## Abstract

We have resolved single-exponential relaxation dynamics of the 2-, 3-, and 4-electron-hole pair states in nearly monodisperse cadmium selenide quantum dots with radii ranging from 1 to 4 nanometers. Comparison of the discrete relaxation constants measured for different multiple-pair states indicates that the carrier decay rate is cubic in carrier concentration, which is characteristic of an Auger process. We observe that in the quantum-confined regime, the Auger constant is strongly size-dependent and decreases with decreasing the quantum dot size as the radius cubed.

Excitation of a gas-phase or near-surface atom can eject a low-lying electron and leave a “hole” state within the atomic levels. A higher lying electron can recombine with this hole state, and the energy released in electron-hole (e-h) recombination can be emitted as a photon (radiative decay) or as an electron in the nonradiative Auger process (1). The Auger process also occurs in bulk semiconductors (2), in which the emitted (reexcited) particle can be either an electron or a hole.

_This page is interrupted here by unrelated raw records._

-- ==== Sys2Proof/Machine/Dispatch.lean ====
section
/-! DEFINITION. The meaning of every instruction: one arm for each constructor of Instr. exec is the whole of an enabled
step after the fetch and decode (R75): it advances pc, executes, and reports pc0, or takes the instruction's fault. -/

namespace Sys2Proof.Machine

def exec (i : Instr) (s : State) : Host.Outcome State Fault Refusal :=
  match i with
  | .cls => Sys2Proof.Machine.execCls s
  | .ret => Sys2Proof.Machine.execRet s
  | .jp nnn => Sys2Proof.Machine.execJp nnn s
  | .call nnn => Sys2Proof.Machine.execCall nnn s
  | .seImm x nn => Sys2Proof.Machine.execSeImm x nn s
  | .sneImm x nn => Sys2Proof.Machine.execSneImm x nn s
  | .seReg x y => Sys2Proof.Machine.execSeReg x y s
  | .ldImm x nn => Sys2Proof.Machine.execLdImm x nn s
  | .addImm x nn => Sys2Proof.Machine.execAddImm x nn s
  | .ldReg x y => Sys2Proof.Machine.execLdReg x y s
  | .or x y => Sys2Proof.Machine.execOr x y s
  | .and x y => Sys2Proof.Machine.execAnd x y s
  | .xor x y => Sys2Proof.Machine.execXor x y s
  | .addReg x y => Sys2Proof.Machine.execAddReg x y s
  | .sub x y => Sys2Proof.Machine.execSub x y s
  | .shr x y => Sys2Proof.Machine.execShr x y s
  | .subn x y => Sys2Proof.Machine.execSubn x y s
  | .shl x y => Sys2Proof.Machine.execShl x y s
  | .sneReg x y => Sys2Proof.Machine.execSneReg x y s
  | .ldI nnn => Sys2Proof.Machine.execLdI nnn s
  | .jpV0 nnn => Sys2Proof.Machine.execJpV0 nnn s
  | .rnd x nn => Sys2Proof.Machine.execRnd x nn s
  | .drw x y n => Sys2Proof.Machine.execDrw x y n s
  | .skp x => Sys2Proof.Machine.execSkp x s
  | .sknp x => Sys2Proof.Machine.execSknp x s
  | .ldVxDt x => Sys2Proof.Machine.execLdVxDt x s
  | .ldVxK x => Sys2Proof.Machine.execLdVxK x s
  | .ldDtVx x => Sys2Proof.Machine.execLdDtVx x s
  | .ldStVx x => Sys2Proof.Machine.execLdStVx x s
  | .addI x => Sys2Proof.Machine.execAddI x s
  | .ldF x => Sys2Proof.Machine.execLdF x s
  | .ldB x => Sys2Proof.Machine.execLdB x s
  | .ldMemVx x => Sys2Proof.Machine.execLdMemVx x s
  | .ldVxMem x => Sys2Proof.Machine.execLdVxMem x s
  | .nop w => Sys2Proof.Machine.execNop w s

end Sys2Proof.Machine
end

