-- ==== Sys2Proof/Laws/Memory.lean ====
section
/-! SUPPORT. Memory: what a write leaves at every address, and that it keeps the canonical form. -/

namespace Sys2Proof.Machine

open Sys2Proof.Config

variable {font : Vector Byte 80} {m : List Host.Cell} {a b : Nat} {v : Byte}

theorem Memory.read_nil : Memory.read font [] a = Memory.unlisted font a := rfl

/-- An address below every listed one reads as unlisted. -/
theorem Memory.read_of_lt (h : ∀ c ∈ m, a < c.1) : Memory.read font m a = Memory.unlisted font a := by
  induction m with
  | nil => rfl
  | cons c m ih =>
    have hc : a < c.1 := h c (by simp)
    simp [Memory.read, Nat.ne_of_lt hc, ih fun d hd => h d (by simp [hd])]

theorem Memory.read_list (h : ∀ c ∈ m, a < c.1) :
    Memory.read font (Memory.list font a v m) b = if b = a then v else Memory.read font m b := by
  unfold Memory.list
  split
  · next hv =>
    split
    · next hb => subst hb; rw [Memory.read_of_lt h, hv]
    · rfl
  · rfl

/-- Reading after a write: the written byte at its address, the old one everywhere else. -/
theorem Memory.read_write (h : m.Pairwise fun c d => c.1 < d.1) :
    Memory.read font (Memory.write font m a v) b = if b = a then v else Memory.read font m b := by
  induction m with
  | nil => exact Memory.read_list (by simp)
  | cons c m ih =>
    obtain ⟨hc, hm⟩ := List.pairwise_cons.mp h
    unfold Memory.write
    split
    · next hlt =>
      exact Memory.read_list fun d hd => by
        rcases List.mem_cons.mp hd with rfl | hd
        · exact hlt
        · exact Nat.lt_trans hlt (hc d hd)
    · split
      · next heq =>
        subst heq
        rw [Memory.read_list hc]
        simp only [Memory.read]
        split <;> rfl
      · next hne =>
        simp only [Memory.read, ih hm]
        split
        · next hb => subst hb; rw [if_neg (Ne.symm hne)]
        · rfl

/-- A cell of a written memory is the written one or an old one of another address. -/
theorem Memory.mem_write {c : Host.Cell} (h : c ∈ Memory.write font m a v) :
    (c = (a, v) ∧ v ≠ Memory.unlisted font a) ∨ c ∈ m := by
  have list_case : ∀ n : List Host.Cell, c ∈ Memory.list font a v n →
      (c = (a, v) ∧ v ≠ Memory.unlisted font a) ∨ c ∈ n := by
    intro n hn
    unfold Memory.list at hn
    split at hn
    · exact .inr hn
    · next hv => exact (List.mem_cons.mp hn).imp_left fun e => ⟨e, hv⟩
  induction m with
  | nil => exact list_case [] h
  | cons d m ih =>
    unfold Memory.write at h
    split at h
    · exact list_case _ h
    · split at h
      · exact (list_case _ h).imp_right (List.mem_cons_of_mem d)
      · rcases List.mem_cons.mp h with rfl | h
        · exact .inr (by simp)
        · exact (ih h).imp_right (List.mem_cons_of_mem d)

theorem Memory.write_rising (h : m.Pairwise fun c d => c.1 < d.1) :
    (Memory.write font m a v).Pairwise fun c d => c.1 < d.1 := by
  have list_case : ∀ n : List Host.Cell, (∀ c ∈ n, a < c.1) → (n.Pairwise fun c d => c.1 < d.1) →
      (Memory.list font a v n).Pairwise fun c d => c.1 < d.1 := by
    intro n hlt hn
    unfold Memory.list
    split
    · exact hn
    · exact List.pairwise_cons.mpr ⟨hlt, hn⟩
  induction m with
  | nil => exact list_case [] (by simp) .nil
  | cons d m ih =>
    obtain ⟨hd, hm⟩ := List.pairwise_cons.mp h
    unfold Memory.write
    split
    · next hlt =>
      refine list_case _ (fun c hc => ?_) h
      rcases List.mem_cons.mp hc with rfl | hc
      · exact hlt
      · exact Nat.lt_trans hlt (hd c hc)
    · next hge =>
      split
      · next heq => exact list_case _ (fun c hc => heq ▸ hd c hc) hm
      · next hne =>
        refine List.pairwise_cons.mpr ⟨fun c hc => ?_, ih hm⟩
        rcases Memory.mem_write hc with ⟨rfl, -⟩ | hc
        · omega
        · exact hd c hc

/-- A write inside the address space keeps memory in canonical form. -/
theorem Memory.write_wf (h : Memory.wf font m) (ha : a < memSize) : Memory.wf font (Memory.write font m a v) := by
  refine ⟨Memory.write_rising h.1, fun c hc => ?_⟩
  rcases Memory.mem_write hc with ⟨rfl, hv⟩ | hc
  · exact ⟨ha, hv⟩
  · exact h.2 c hc

/-! ## The same, in a state -/

section
variable {s : State}

theorem readByte_writeByte (h : Memory.wf s.params.font s.mem) :
    (s.writeByte a v).readByte b = if b = a then v else s.readByte b :=
  Memory.read_write h.1

theorem writeBytes_eq_self_but_mem (a : Nat) (bs : List Byte) (s : State) :
    s.writeBytes a bs = { s with mem := (s.writeBytes a bs).mem } := by
  induction bs generalizing s a with
  | nil => rfl
  | cons v bs ih => rw [State.writeBytes, ih]; rfl

/-- A run of writes inside the address space keeps memory in canonical form. -/
theorem writeBytes_wf {bs : List Byte} (h : Memory.wf s.params.font s.mem) (ha : a + bs.length ≤ memSize) :
    Memory.wf s.params.font (s.writeBytes a bs).mem := by
  induction bs generalizing s a with
  | nil => exact h
  | cons v bs ih =>
    simp only [List.length_cons] at ha
    have := ih (s := s.writeByte a v) (a := a + 1) (Memory.write_wf h (by omega)) (by omega)
    exact this

/-- What a run of writes leaves at every address: its own bytes from a on, the old ones elsewhere. -/
theorem readByte_writeBytes {bs : List Byte} (h : Memory.wf s.params.font s.mem) (ha : a + bs.length ≤ memSize) :
    (s.writeBytes a bs).readByte b =
      if hb : a ≤ b ∧ b - a < bs.length then bs[b - a]'hb.2 else s.readByte b := by
  induction bs generalizing s a with
  | nil => simp [State.writeBytes]
  | cons v bs ih =>
    simp only [List.length_cons] at ha
    have hw : Memory.wf (s.writeByte a v).params.font (s.writeByte a v).mem := Memory.write_wf h (by omega)
    rw [State.writeBytes, ih hw (by omega), readByte_writeByte h]
    by_cases h1 : a + 1 ≤ b ∧ b - (a + 1) < bs.length
    · have h2 : a ≤ b ∧ b - a < (v :: bs).length := by simp only [List.length_cons]; omega
      have h3 : b - a = b - (a + 1) + 1 := by omega
      simp [h1, h2, h3]
    · rw [dif_neg h1]
      by_cases hba : b = a
      · subst hba; simp
      · rw [if_neg hba, dif_neg]
        simp only [List.length_cons]; omega

/-- A cell a run of writes leaves is one of its own addresses or an old cell. -/
theorem mem_writeBytes {bs : List Byte} {c : Host.Cell} (h : c ∈ (s.writeBytes a bs).mem) :
    (a ≤ c.1 ∧ c.1 < a + bs.length) ∨ c ∈ s.mem := by
  induction bs generalizing s a with
  | nil => exact .inr h
  | cons v bs ih =>
    simp only [List.length_cons]
    rcases ih h with h | h
    · exact .inl (by omega)
    · rcases Memory.mem_write h with ⟨rfl, -⟩ | h
      · exact .inl (by simp)
      · exact .inr h

end

end Sys2Proof.Machine
end

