/-! ## Witnesses: concrete states and operands that meet the hypotheses of the statements, at the ends of their ranges -/

/-- A fault record, and a state that holds it. -/
def underflow : FaultRecord := ⟨.stackUnderflow, 0x300, some 0x00EE, none⟩
@[inherit_doc underflow] def halted : State := { State.reset with pc := 0x300, fault := some underflow }
/-- A state held by FF0A at 0x200. -/
def held : State := { State.reset with pc := 0x202, mode := .awaitingKey 15, keys := State.reset.keys.set 3 true, dt := 1, st := 1 }
/-- A state whose parameters are not the defaults. -/
def small (limit : Nat) (stack : List Word) : State :=
  { State.reset with stack := stack, params := ⟨Vector.replicate 80 0xAA, 4, 3, some limit⟩ }

/-- The state an outcome holds. -/
def after : Host.Outcome State Fault Refusal → State
  | .next t => t
  | _ => State.reset
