/-- A step in IDLE runs the command the host serves: it is exec of the decoded instruction at the state without that
word. A word placed by `withFetchWord` is the one the next step runs. The host's lists are the model's choice (log 1,
3). -/
def Obligations.StepRunsTheDecodedCommand : Prop :=
  (∀ (s : State) (w : Word) (ws : List Word) (i : Instr),
    s.seq.phase = .idle → s.move = .serve → s.io.commands = w :: ws → decode w = .ok i →
    step s = exec i { s with io := { s.io with commands := ws, schedule := s.io.schedule.tail } }) ∧
  (∀ (s : State) (w : Word) (i : Instr),
    s.seq.phase = .idle → s.move = .present w → decode w = .ok i →
    step s = exec i { s with io := { s.io with schedule := s.io.schedule.tail } }) ∧
  (∀ (s : State) (nbits w : Nat) (i : Instr), decodeTableWord nbits w = some i →
    step (s.withFetchWord nbits w) = exec i { s with seq := { s.seq with phase := .idle } })

/-- R82: a word with a reserved OP, RSV nonzero or a field marked "0" nonzero has one effect, the response 0x7000,
whether the host serves the word or presents it in its move. -/
def Obligations.IllegalWordOnlyResponds : Prop :=
  ∀ (s : State) (w : Word) (ws : List Word), s.seq.phase = .idle →
    (s.move = .serve ∧ s.io.commands = w :: ws ∨ s.move = .present w ∧ s.io.commands = ws) →
    ((opField w = 0 ∨ 8 ≤ (opField w).toNat) ∨ rsvField w ≠ 0 ∨
      ((opField w = 1 ∨ opField w = 4) ∧ dataField w ≠ 0) ∨
      (opField w = 2 ∧ aselField w ≠ 0) ∨
      ((opField w = 3 ∨ opField w = 5) ∧ (aselField w ≠ 0 ∨ dataField w ≠ 0))) →
    step s = .next { s with
      io := { s.io with commands := ws, schedule := s.io.schedule.tail,
                        trace := s.io.trace ++ [.response 0x7000] } }

/-- 70_reset_and_hazards.md sections 3 to 5, in the model's own names: where the host gives the block no step. The
faults are the model's choice (log 4, 5, 6, 7). -/
def Obligations.WhereTheHostStopsTheRun : Prop :=
  (∀ s : State, s.seq.phase = .idle → s.move = .serve → s.io.commands = [] → step s = .fault .runEnded) ∧
  (∀ s : State, s.seq.phase = .encEmit → s.move = .serve → s.seq.emitq ≠ [] → s.io.sinkAnswers = [] →
    step s = .fault .noSinkAnswer) ∧
  (∀ s : State, s.seq.phase = .encFlush → s.move = .serve → s.io.sinkAnswers = [] → step s = .fault .noSinkAnswer) ∧
  (∀ s : State, s.seq.phase = .decFill → s.move = .serve → s.io.sourceAnswers = [] → s.io.sourceRepeat = [] →
    step s = .fault .noSourceAnswer) ∧
  (∀ (s : State) (w : Word), s.seq.phase ≠ .idle → s.move = .present w → step s = .fault .commandWhileBusy) ∧
  (∀ s : State, s.move = .lateAnswer → s.io.withdrawn = 0 → step s = .fault .answerWithoutRequest)

/-! ### Encoding -/

/-- Words written out bit by bit from 30_encoding.md section 3 decode to the commands they stand for. -/
def Obligations.WrittenWordsDecode : Prop :=
  decode 0b0001_1000_0000_0000 = .ok (.encInit .base32) ∧
  decode 0b0010_0000_1111_1111 = .ok (.encPut 0xFF) ∧
  decode 0b0011_0000_0000_0000 = .ok .encFinal ∧
  decode 0b0100_0100_0000_0000 = .ok (.decInit .base64url) ∧
  decode 0b0101_0000_0000_0000 = .ok .decNext ∧
  decode 0b0110_1100_0001_1111 = .ok (.lutSym .base32hex 31) ∧
  decode 0b0111_0000_0011_1101 = .ok (.lutVal .base64 0x3D)

/-- 30_encoding.md section 3: decoding and encoding are inverse, on every word and every command. -/
def Obligations.DecodeAndEncodeAgree : Prop :=
  ∀ (w : Word) (i : Instr), decode w = .ok i ↔ encode i = w

/-- 30_encoding.md sections 3 and 4 (R84 against R80): the decode procedure accepts a word exactly when it selects a
row of the opcode map, and then the row of the command it gives; no word selects two rows. -/
def Obligations.DecodeFollowsTheOpcodeMap : Prop :=
  (∀ w : Word, (∃ i, decode w = .ok i) ↔ wellFormedWord w = true) ∧
  (∀ (w : Word) (i : Instr), decode w = .ok i → i.row ∈ opcodeRows ∧ ∀ r ∈ opcodeRows, r.selects w = true ↔ r = i.row)

/-- 30_encoding.md section 4: of the 65536 words 2314 are commands. -/
def Obligations.LegalWordCount : Prop :=
  ((List.range 65536).countP fun n => (decode (BitVec.ofNat 16 n)).isOk) = 2314

/-- 30_encoding.md section 5, on a line of each of the seven forms and of each pseudo-command: what the assembler reads
(blanks as log 15 has them). -/
def Obligations.AssemblerLines : Prop :=
  assembleLine "ENC_INIT b64".toList = some [.encInit .base64] ∧
  assembleLine "ENC_PUT 0xFF".toList = some [.encPut 0xFF] ∧
  assembleLine "ENC_FINAL".toList = some [.encFinal] ∧
  assembleLine "DEC_INIT b32hex ; a comment".toList = some [.decInit .base32hex] ∧
  assembleLine "DEC_NEXT".toList = some [.decNext] ∧
  assembleLine "LUT_VAL b64url, 'A'".toList = some [.lutVal .base64url 0x41] ∧
  assembleLine "LUT_SYM b32, 0x1F".toList = some [.lutSym .base32 31] ∧
  assembleLine "ENC_PUTS 1, 255".toList = some [.encPut 1, .encPut 255] ∧
  assembleLine "ENC_PUTS".toList = some [] ∧
  assembleLine "ENC_STR \"fo\"".toList = some [.encPut 0x66, .encPut 0x6F] ∧
  assembleLine "ENC_PUT 256".toList = none

/-! ### Lookups -/

/-- 40_alphabet.md section 1 (R103): N entries, pairwise distinct, none equal to `=`; and the two lookups are inverse. -/
def Obligations.TablesAndLookups : Prop :=
  (∀ a, (table a).length = numSymbols a ∧ (table a).Nodup ∧ padOctet ∉ table a) ∧
  (∀ a v, v < numSymbols a → ∃ c, sym a v = some c ∧ val a c = some v) ∧
  (∀ a c v, val a c = some v → sym a v = some c)

/-- 40_alphabet.md section 2 (R105): the closed forms of the value lookup. -/
def Obligations.ValueLookupClosedForms : Prop :=
  ∀ (a : Asel) (c : Byte), val a c =
    (let n := c.toNat
     let sixtyFour : Option Nat :=
       if 0x41 ≤ n ∧ n ≤ 0x5A then some (n - 0x41)
       else if 0x61 ≤ n ∧ n ≤ 0x7A then some (n - 0x47)
       else if 0x30 ≤ n ∧ n ≤ 0x39 then some (n + 0x04)
       else none
     match a with
     | .base64 => if n = 0x2B then some 62 else if n = 0x2F then some 63 else sixtyFour
     | .base64url => if n = 0x2D then some 62 else if n = 0x5F then some 63 else sixtyFour
     | .base32 =>
       if 0x41 ≤ n ∧ n ≤ 0x5A then some (n - 0x41)
       else if 0x32 ≤ n ∧ n ≤ 0x37 then some (n - 0x18) else none
     | .base32hex =>
       if 0x30 ≤ n ∧ n ≤ 0x39 then some (n - 0x30)
       else if 0x41 ≤ n ∧ n ≤ 0x56 then some (n - 0x37) else none)

/-- R106: `=` is PAD, a character of the table is its index, any other character is foreign. -/
def Obligations.ClassifyCharacter : Prop :=
  ∀ a c, (c = 0x3D → classify a c = .pad) ∧
    (∀ i, c ≠ 0x3D → val a c = some i → classify a c = .index i) ∧
    (c ≠ 0x3D → val a c = none → classify a c = .foreign)

/-- R107: LUT_SYM responds with the octet of table entry v when v < N, else RANGE, and does nothing else. -/
def Obligations.LutSymAnswers : Prop :=
  ∀ (a : Asel) (v : Byte) (s : State),
    (v.toNat < numSymbols a → ∃ c : Byte, (table a)[v.toNat]? = some c ∧
      exec (.lutSym a v) s = .next (s.observe (.response (0x10#8 ++ c)))) ∧
    (numSymbols a ≤ v.toNat → exec (.lutSym a v) s = .next (s.observe (.response 0x6000)))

The efficiency of Auger processes, which are mediated by Coulomb electron-electron interactions, differs greatly between the atomic and bulk semiconductor cases. In atomic systems, for which the electron-electron coupling is much stronger than the electron-photon coupling, the rates of Auger transitions are significantly greater than the rates of the radiative transitions. As a result, the decay of the multi-electron states in atomic systems is dominated by Auger processes. The efficiency of Auger effects is greatly reduced in bulk materials because of the reduced Coulomb electron-electron coupling and kinematic restrictions imposed by energy and momentum conservation. We used nearly monodisperse colloidal nanoparticles [quantum dots (QDs)] of different sizes to study confinement-induced modifications in Auger-type interactions during the transformation from bulk crystalline to atomic regimes.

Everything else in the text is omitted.